One of the most well-replicated neuroimaging findings in FHP individuals is abnormal amygdala volume. Several studies have found that FHP individuals have smaller amygdala than FHN individuals,9,53 whereas other studies found this difference only in the right amygdala.15,54 Smaller amygdala have been detected as early as childhood54 and persist after matching for IQ and socioeconomic status.15
Genetic research links family history with amygdala volume. HR children who carry the short allele of 5-HTTLPR, a serotonin transporter gene implicated in alcohol dependence risk,55 had the smallest amygdala volumes compared to long allele and LR counterparts.53 The authors hypothesized that smaller amygdala volumes are a result of stressful childhood experiences, as family cohesion predicted larger amygdalas, and that those who had short alleles were most vulnerable to environmental influences.53 However, some evidence suggests that smaller amygdala volumes are the result of a developmental lag rather than a static difference between FHP and FHN individuals. Sjoerds et al.56 found no differences in amygdala volumes in an adult sample, and Benegal et al.54 found that family history-related brain differences were most prominent in the younger participants in the study.

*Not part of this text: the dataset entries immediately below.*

-- ==== Sys2Proof/Machine/Debounce.lean ====
section
/-! DEFINITION. The debounce unit DEB: `MSTICK`, `BEDGE` (42_debounce.md). -/

namespace Sys2Proof.Machine

/-- `MSTICK` (42_debounce.md R120). -/
def execMstick (s : State) : Host.Outcome State Fault Refusal := .next { s with ms := s.ms + 1#16 }

/-- `BEDGE` (42_debounce.md R121). -/
def execBedge (s : State) : Host.Outcome State Fault Refusal :=
  if debounceAccepts s.ms s.lastAcc then .next (emitButton { s with lastAcc := s.ms })
  else .next s

end Sys2Proof.Machine
end

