-- ==== Sys2Proof/Machine/Sampling.lean ====
section
/-! DEFINITION. The sampling orchestrator SMP: the 13 phases (44_sampling.md). Each ends by writing `PHASE`, a poll keeps it (R161). -/

namespace Sys2Proof.Machine

/-- `PH_INIT` (44_sampling.md R163). -/
def execPhInit (s : State) : Host.Outcome State Fault Refusal :=
  .next (goto phClearCode (enqueue (initFrames s.params) s))

/-- `PH_CLEAR` (44_sampling.md R164). -/
def execPhClear (s : State) : Host.Outcome State Fault Refusal :=
  .next (goto phStartCode (enqueue (clearFrames s.params) s))

/-- `PH_START` (44_sampling.md R165). -/
def execPhStart (s : State) : Host.Outcome State Fault Refusal :=
  .next (goto phWaitCode { emitAdcStart s with waitCnt := 0 })

/-- `PH_WAIT` (44_sampling.md R166). -/
def execPhWait (adcRdy : Bool) (adcData : AnalogCode) (s : State) : Host.Outcome State Fault Refusal :=
  if adcRdy then .next (goto phDacCode { s with sample := adcData, waitCnt := 0 })
  else .next (pollFailed s)

/-- `PH_DAC` (44_sampling.md R167). -/
def execPhDac (s : State) : Host.Outcome State Fault Refusal :=
  .next (goto phComputeCode (emitDac s.sample { s with dacData := s.sample }))

/-- `PH_COMPUTE` (44_sampling.md R168). -/
def execPhCompute (s : State) : Host.Outcome State Fault Refusal :=
  .next (goto phMaskCode { s with ohms := ohmsFn s.params s.sample })

/-- `PH_MASK` (44_sampling.md R170). -/
def execPhMask (s : State) : Host.Outcome State Fault Refusal :=
  .next (goto phRenderRCode { s with edgeMask := true })

/-- `PH_RENDER_R` (44_sampling.md R171). -/
def execPhRenderR (s : State) : Host.Outcome State Fault Refusal :=
  .next (goto phRenderFCode (enqueue (textFrames s.params s.params.pageR textCol0 (lineR s.ohms)) s))

/-- `PH_RENDER_F` (44_sampling.md R172). -/
def execPhRenderF (s : State) : Host.Outcome State Fault Refusal :=
  .next (goto phUnmaskCode (enqueue (textFrames s.params s.params.pageF textCol0 (lineF s.hz)) s))

/-- `PH_UNMASK`: unmask, and deliver a pending edge in the same step (44_sampling.md R173). -/
def execPhUnmask (s : State) : Host.Outcome State Fault Refusal :=
  if s.edgePend then .next (goto phDelayArmCode (capEdge { s with edgeMask := false, edgePend := false }))
  else .next (goto phDelayArmCode { s with edgeMask := false })

/-- `PH_DELAY_ARM` (44_sampling.md R174). -/
def execPhDelayArm (s : State) : Host.Outcome State Fault Refusal :=
  .next (goto phDelayWaitCode { s with delayT0 := s.ms })

/-- `PH_DELAY_WAIT` (44_sampling.md R175). -/
def execPhDelayWait (s : State) : Host.Outcome State Fault Refusal :=
  if delayOver s.ms s.delayT0 then .next (goto phStartCode s) else .next s

/-- `PH_STALLED`: nothing (44_sampling.md R176). -/
def execPhStalled (s : State) : Host.Outcome State Fault Refusal := .next s

end Sys2Proof.Machine
end

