/-- Taking an input changes the inputs still to come and nothing else. -/
theorem afterInput_frame (s : State) : ∃ ins n, afterInput s = { s with inputs := ins, envStep := n } := by
  unfold afterInput
  split
  · exact ⟨_, s.envStep, rfl⟩
  · exact ⟨s.inputs, _, rfl⟩

/-- A step on a stimulus word is the global step of that word. -/
theorem step_takesStimulus {s : State} (h : TakesStimulus s) : ∃ w, step s = globalStep w (afterInput s) := by
  obtain ⟨w, hw⟩ := h
  exact ⟨w, by rw [step, hw]; rfl⟩

/-- An invariant that every event, every foreground operation where it is selected, and the display's turn keep, a global step keeps:
`step_keeps` without the input and the reset. -/
theorem globalStep_keeps {P : State → Prop}
    (hev : ∀ i s t, i = .tick ∨ i = .fedge ∨ i = .mstick ∨ i = .bedge → P s → exec i s = .next t → P t)
    (hfg : ∀ w i s t, decodeForeground s.phase (!s.txq.isEmpty) w = .ok i → P s → exec i s = .next t → P t)
    (hdev : ∀ s, P s → P (devicePart s)) {w : StimWord} {s t : State} (hs : P s) (h : globalStep w s = .next t) : P t := by
  obtain ⟨e, f, he, hf, rfl⟩ := globalStep_next h
  have hPe : P e := execAll_keeps (fun i hi u v => hev i u v (mem_decodeEvents hi)) hs he
  rcases foregroundPart_cases hf with ⟨-, rfl⟩ | ⟨-, i, hi, hx⟩
  · exact hdev _ hPe
  · exact hdev _ (hfg w i e f hi hPe hx)

/-- From `s` to `t` the parameters stay and each of the five traces is extended. -/
def OnlyAppends (s t : State) : Prop :=
  t.params = s.params ∧ s.busTrace <+: t.busTrace ∧ s.diagTrace <+: t.diagTrace ∧ s.btnTrace <+: t.btnTrace ∧
    s.dacTrace <+: t.dacTrace ∧ s.adcTrace <+: t.adcTrace

theorem OnlyAppends.refl (s : State) : OnlyAppends s s := by simp [OnlyAppends]

theorem OnlyAppends.trans {s t u : State} (h : OnlyAppends s t) (h' : OnlyAppends t u) : OnlyAppends s u := by
  obtain ⟨hp, hbus, hdiag, hbtn, hdac, hadc⟩ := h
  obtain ⟨hp', hbus', hdiag', hbtn', hdac', hadc'⟩ := h'
  exact ⟨hp'.trans hp, hbus.trans hbus', hdiag.trans hdiag', hbtn.trans hbtn', hdac.trans hdac', hadc.trans hadc'⟩

theorem onlyAppends_capEdge (s : State) : OnlyAppends s (capEdge s) := by
  rcases capEdge_cases s with ⟨-, h⟩ | ⟨-, -, h⟩ | ⟨-, -, h⟩ <;> simp [h, OnlyAppends]

theorem onlyAppends_pollFailed (s : State) : OnlyAppends s (pollFailed s) := by
  rcases pollFailed_cases s with ⟨-, h⟩ | ⟨-, h⟩ <;> simp [h, OnlyAppends]

theorem onlyAppends_event {i : Instr} {s t : State} (hi : i = .tick ∨ i = .fedge ∨ i = .mstick ∨ i = .bedge)
    (h : exec i s = .next t) : OnlyAppends s t := by
  rcases exec_event_cases hi h with ⟨-, ht⟩ | ⟨-, ht⟩ | ⟨-, rfl⟩ | ⟨-, ht⟩
  · rcases ht with ⟨-, rfl⟩ | ⟨-, -, rfl⟩ | ⟨-, -, rfl⟩ <;> simp [OnlyAppends]
  · rcases ht with ⟨-, -, rfl⟩ | ⟨-, -, rfl⟩ | ⟨-, rfl⟩
    · simp [OnlyAppends]
    · exact .refl _
    · exact onlyAppends_capEdge s
  · simp [OnlyAppends]
  · rcases ht with ⟨-, rfl⟩ | ⟨-, rfl⟩ <;> simp [OnlyAppends]

theorem onlyAppends_foreground {w : StimWord} {i : Instr} {s t : State}
    (hi : decodeForeground s.phase (!s.txq.isEmpty) w = .ok i) (h : exec i s = .next t) : OnlyAppends s t := by
  rcases exec_foreground_cases hi h with ⟨-, -, rfl⟩ | ⟨-, -, f, rest, -, rfl | rfl⟩ | ⟨-, hphase⟩
  · exact .refl t
  · simp [OnlyAppends]
  · exact onlyAppends_pollFailed s
  rcases hphase with ⟨-, -, rfl⟩ | ⟨-, -, rfl⟩ | ⟨-, -, rfl⟩ | ⟨-, -, hwait⟩ | ⟨-, -, rfl⟩ | ⟨-, -, rfl⟩ | ⟨-, -, rfl⟩ | ⟨-, -, rfl⟩ |
    ⟨-, -, rfl⟩ | ⟨-, -, hunmask⟩ | ⟨-, -, rfl⟩ | ⟨-, -, hdelay⟩
  · simp [OnlyAppends]
  · simp [OnlyAppends]
  · simp [OnlyAppends]
  · rcases hwait with rfl | rfl
    · simp [OnlyAppends]
    · exact onlyAppends_pollFailed s
  · simp [OnlyAppends]
  · simp [OnlyAppends]
  · simp [OnlyAppends]
  · simp [OnlyAppends]
  · simp [OnlyAppends]
  · rcases hunmask with ⟨-, rfl⟩ | ⟨-, rfl⟩
    · exact onlyAppends_capEdge { s with edgeMask := false, edgePend := false }
    · simp [OnlyAppends]
  · simp [OnlyAppends]
  · rcases hdelay with rfl | rfl <;> simp [OnlyAppends]

theorem onlyAppends_devicePart (s : State) : OnlyAppends s (devicePart s) := by
  obtain ⟨d, wire, h⟩ := devicePart_frame s
  simp [h, OnlyAppends]

theorem onlyAppends_step {s t : State} (hw : TakesStimulus s) (h : step s = .next t) : OnlyAppends s t := by
  obtain ⟨w, hstep⟩ := step_takesStimulus hw
  refine globalStep_keeps (P := OnlyAppends s) (fun i u v hi hu hx => hu.trans (onlyAppends_event hi hx))
    (fun w i u v hi hu hx => hu.trans (onlyAppends_foreground hi hx)) (fun u hu => hu.trans (onlyAppends_devicePart u)) ?_
    (hstep.symm.trans h)
  obtain ⟨ins, n, hin⟩ := afterInput_frame s
  simp [hin, OnlyAppends]

/-- No step writes the parameters, a reset neither: they are no registers (assumption log 3). -/
theorem step_params {s t : State} (h : step s = .next t) : t.params = s.params := by
  cases hi : nextInput s with
  | rst =>
    obtain ⟨ins, n, hin⟩ := afterInput_frame s
    rw [step, hi, hin] at h
    cases h
    rfl
  | stim w =>
    obtain ⟨hparams, -⟩ := onlyAppends_step ⟨w, hi⟩ h
    exact hparams

/-- Settles O25: on a stimulus word every part of the step only appends, and a reset keeps the parameters. -/
theorem tracesGrowAndParametersStay : Obligations.TracesGrowAndParametersStay := fun _ _ h =>
  ⟨step_params h, fun hw => (onlyAppends_step hw h).2⟩

end Sys2Proof.Machine
end

section
/-! SUPPORT. The two contexts (10_state.md R47, 60_exceptions.md R210, R212): an event operation commutes with a change of the other side, and
a foreground operation but `PH_UNMASK` leaves the event side. -/
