-- ==== Sys2Proof/Machine/State.lean ====
section
/-! DEFINITION. The state of the Valja block: every part the spec gives it, and the queue of waiting commands. -/

namespace Sys2Proof.Machine

structure State where
  /-- Commands that wait, first in, first out. -/
  pending : List Instr
  mem : Memory
  boughs : Vector Bough 256
  groves : Vector Grove 16
  queues : Vector Queue 1024
  links : List Link
  plots : Vector Plot 64
  slices : Vector Slice 64
  hbm : Vector Stack 8
  scr : Vector Scratch 256
  cnp : Cnp
  /-- Filter entries delivered to targets, in delivery order; `installed` once the target has them (R149). -/
  filters : List FEntry
  /-- Arm requests waiting for the trunk commit sequencer, in arrival order (R148, R299). -/
  seqQ : List ArmReq
  heldReads : List HeldRead
  heldWrites : List HeldWrite
  txns : List WTxn
  grn : Grn
  ring : Ring
  hwd : Hwd
  ports : Vector HostPort 4
  vfs : Vector Func 64
  grafts : Vector GraftPort 4
  pwr : Pwr
  sys : Sys
  crn : Crn
  /-- ROOT_CFG (R282) and the map in force (R268). -/
  rootLinear : Bool
  refresh2x : Bool
  scrubHours : BitVec 8
  linearInForce : Bool
  /-- SCR_CFG and SCR_SEL (R332, R333). -/
  sweepEn : Bool
  repairEn : Bool
  paceUs : BitVec 14
  scrSel : BitVec 8
  /-- The MODEL's own fields: crown events raised, outputs, and counters that number requests and free values. -/
  crownEvts : List CrownEvt
  outbox : List Output
  nextId : Nat
  fresh : Nat
  /-- The twig whose turn it is to fetch when no command waits: 0-255 the boughs' twigs, 256-259 the crown cores. -/
  turn : Nat
  deriving DecidableEq, Repr

/-- Reasons to stop with a fault. The spec gives every command of this block an effect, so there is none: the type is
empty (safe: nothing can be proved from a fault that does not exist). -/
inductive Fault where
  deriving DecidableEq, Repr

/-- Reasons for which a command is refused. -/
inductive Refusal where
  /-- A command whose meaning this model has not reached. Raised by `exec` alone. Safe. -/
  | notModelled (mnemonic : String)
  deriving DecidableEq, Repr

/-- The machine after power-on reset: mode RESET, every register at its Reset column, no image active, no memory
contents defined (R9, R520, R522); what no rule states is in log entries 5 to 10. DESIGN CHOICE: log entries 7, 9. -/
def State.reset : State :=
  { pending := [], mem := Memory.init, boughs := Vector.replicate 256 Bough.start,
    groves := Vector.replicate 16 Grove.start, queues := Vector.replicate 1024 (Queue.start 0), links := [],
    plots := Vector.replicate 64 Plot.start, slices := Vector.replicate 64 Slice.start,
    hbm := Vector.replicate 8 Stack.start, scr := Vector.replicate 256 Scratch.start, cnp := Cnp.start,
    filters := [], seqQ := [], heldReads := [], heldWrites := [], txns := [], grn := Grn.start, ring := Ring.start,
    hwd := Hwd.start, ports := Vector.replicate 4 HostPort.start, vfs := Vector.replicate 64 Func.start,
    grafts := Vector.replicate 4 GraftPort.start, pwr := Pwr.start, sys := Sys.start, crn := Crn.start,
    rootLinear := false, refresh2x := false, scrubHours := 24, linearInForce := false, sweepEn := true,
    repairEn := true, paceUs := 100, scrSel := 0, crownEvts := [], outbox := [], nextId := 0, fresh := 0, turn := 0 }

end Sys2Proof.Machine
end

Given that most studies that identified differences in amygdala volume examined adolescents and emerging adults,15,53,54 longitudinal research is needed to determine if the amygdala shows a different pattern of development in FHP versus FHN individuals and whether stressful experiences, rather than FHP, are a better predictor of amygdala volumes. Smaller amygdalas are related to increased aggression in adulthood57; however, it is unclear if this applies to children. Task-related fMRI research suggests the altered amygdala may lead to increased risk-taking, which will be discussed later.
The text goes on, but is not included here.